Familiar melody, low grunts. Melody, grunts. Charlie was singing in the shower, a tune I knew I should be able to identify. He sung the bars with the tune on key, with that sweet lilt his voice has when he is not being asked to speak and to produce language on command.
That strain in his voice—-reflective of the tumult of worry-waves inside—was loud and clear as we drove home this evening. “Daddy bue blanket,” said Charlie. Remembering how me saying a few too many “green squishy ball‘s” two weeks ago had only stoked Charlie’s anxiety over getting home to find his favorite object, I only echoed Charlie once or twice.
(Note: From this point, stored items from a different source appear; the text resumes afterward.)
/-- Running the operand writes of a line stores the operands, at most five of them. -/
theorem run_operandWrites {agent : Nat} {rest : List HostEvent} (m : Nat) (vs : List Int) (k : Nat) (s : State)
    (hk : k + vs.length ≤ 5) (hl : s.hw.legal = true) (ho : oneHost s.bus = true)
    (hb : s.bus = accesses agent (operandWrites s.hw.base k vs) ++ rest) :
    Host.Core.run Sys2Proof.core (m + vs.length) s =
      Host.Core.run Sys2Proof.core m (storeOperands k vs { s with bus := rest }) := by
  induction vs generalizing k s with
  | nil =>
    have hs : { s with bus := rest } = s := by rw [← (show s.bus = rest from hb)]
    rw [hs]
    rfl
  | cons v vs ih =>
    rw [List.length_cons] at hk
    have hb' : s.bus = .access agent (.write (s.hw.base + (0x04 + 4 * k)) 4 (BitVec.ofInt 32 v)) ::
        (accesses agent (operandWrites s.hw.base (k + 1) vs) ++ rest) := by
      rw [hb, operandWrites, Nat.add_assoc]
      rfl
    have hstep := step_write hl ho (by omega) (by omega) hb'
    rw [performWrite_of_ne_zero _ _ (by omega)] at hstep
    obtain ⟨hhw, hbus⟩ := windowWrite_program (0x04 + 4 * k) (BitVec.ofInt 32 v)
      { s with bus := accesses agent (operandWrites s.hw.base (k + 1) vs) ++ rest, resp := .ack }
    rw [List.length_cons, ← Nat.add_assoc, run_succ_of_step hstep, ih (k + 1) _ (by omega) (by rw [hhw]; exact hl)
      (by rw [hbus]; exact oneHost_tail (hb' ▸ ho)) (by rw [hhw, hbus]), ← windowWrite_withBus]
    rfl

theorem run_one (s : State) : Host.Core.run Sys2Proof.core 1 s = step s := by
  cases h : step s with
  | next t => exact run_succ_of_step h 0
  | fault f => exact run_succ_of_fault h 0
  | refused r => exact run_succ_of_refused h 0

/-- The operands of a line stored one by one are its operands loaded, form by form. -/
theorem storeOperands_lineOperands (l : AsmLine) (s : State) :
    { storeOperands 0 (lineOperands l) s with resp := .ack } = { s with
      resp := .ack,
      arg0 := loaded (lineOperands l)[0]? s.arg0, arg1 := loaded (lineOperands l)[1]? s.arg1,
      arg2 := loaded (lineOperands l)[2]? s.arg2, arg3 := loaded (lineOperands l)[3]? s.arg3,
      arg4 := loaded (lineOperands l)[4]? s.arg4 } := by
  cases l <;> simp [lineOperands, storeOperands, windowWrite, loaded]

theorem length_lineOperands_le (l : AsmLine) : (lineOperands l).length ≤ 5 := by
  cases l <;> simp [lineOperands]

/-- Settles O58: the operand writes store the operands, and the last write runs the line's command. -/
theorem hostWritesOfALineExecuteItsCommand : Obligations.HostWritesOfALineExecuteItsCommand := by
  intro s l ws agent rest hl hws hb ho
  obtain rfl := assembleLine_eq_some hws
  have hbus : s.bus = accesses agent (operandWrites s.hw.base 0 (lineOperands l)) ++
      .access agent (.write s.hw.base 4 (encode (lineInstr l))) :: rest := by
    rw [hb, accesses, List.map_append, List.append_assoc]
    rfl
  have hrun := run_operandWrites 1 (lineOperands l) 0 s (by simpa using length_lineOperands_le l) hl ho hbus
  obtain ⟨hhw, hpending⟩ := storeOperands_program 0 (lineOperands l)
    { s with bus := .access agent (.write s.hw.base 4 (encode (lineInstr l))) :: rest }
  have hcommand := stepRunsTheDecodedCommand _ agent _ (lineInstr l) rest (by rw [hhw]; exact hl)
    (by rw [hpending]; exact oneHost_of_append (hbus ▸ ho)) (by rw [hpending, hhw]) (decode_encode (lineInstr l))
  rw [List.length_append, length_operandWrites, List.length_singleton, Nat.add_comm, hrun, run_one, hcommand]
  exact congrArg (fun u : State => exec (lineInstr l) { u with bus := rest }) (storeOperands_lineOperands l _)

end Sys2Proof.Machine
end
“Daddy bue bankett,” said Charlie, stern and insistent; I remembered driving home from the dentist a week and a half ago. He did not say any words, just noises, and then he was flailing all over the back seat. Driving home on a cold dark night, I preferred not for that to happen, especially as today had been a tough one for Charlie at school. He had cried in the morning, he had called for “California” and his grandparents (whose Cantonese names, Gong Gong and Po Po, Charlie used always to say when he was upset), he had calmed mid-morning, he had cried and moaned and clutched his stomach for a long while. His teacher called me as I sat grading Latin quizzes in my office: A bad stomachache? Too much greasy chicken last night? It was good to talk about it on the spot.
Charlie rode the bus home fine and had no qualms to go for a walk in the cold. He was quick as ever to get in the black car for a ride, but then his worry returned as we drove home.
I kept my hands on the steering wheel, the music playing, my own words few.
“DADDY BUE BANKETT.” (Perfectly clear, strain very evident.)
At least one of us could relax a bit more when we got off the highway and headed to our house. Charlie ran in. By the time I was inside, he was smiling and wearing his blanket like a cape around the house. He left it on his bed while showering, and singing.
Now in harmony, now a husky grunt, By the rivers of Babylon / where we sat down…..
Familiar melody, low grunts. Song then wail. Grin then grimace. Then the melody, again.
That’s how it is, one moment from the next, on any old Autismland day, a long series of call and response, of words from our mouths, and meditations in our hearts.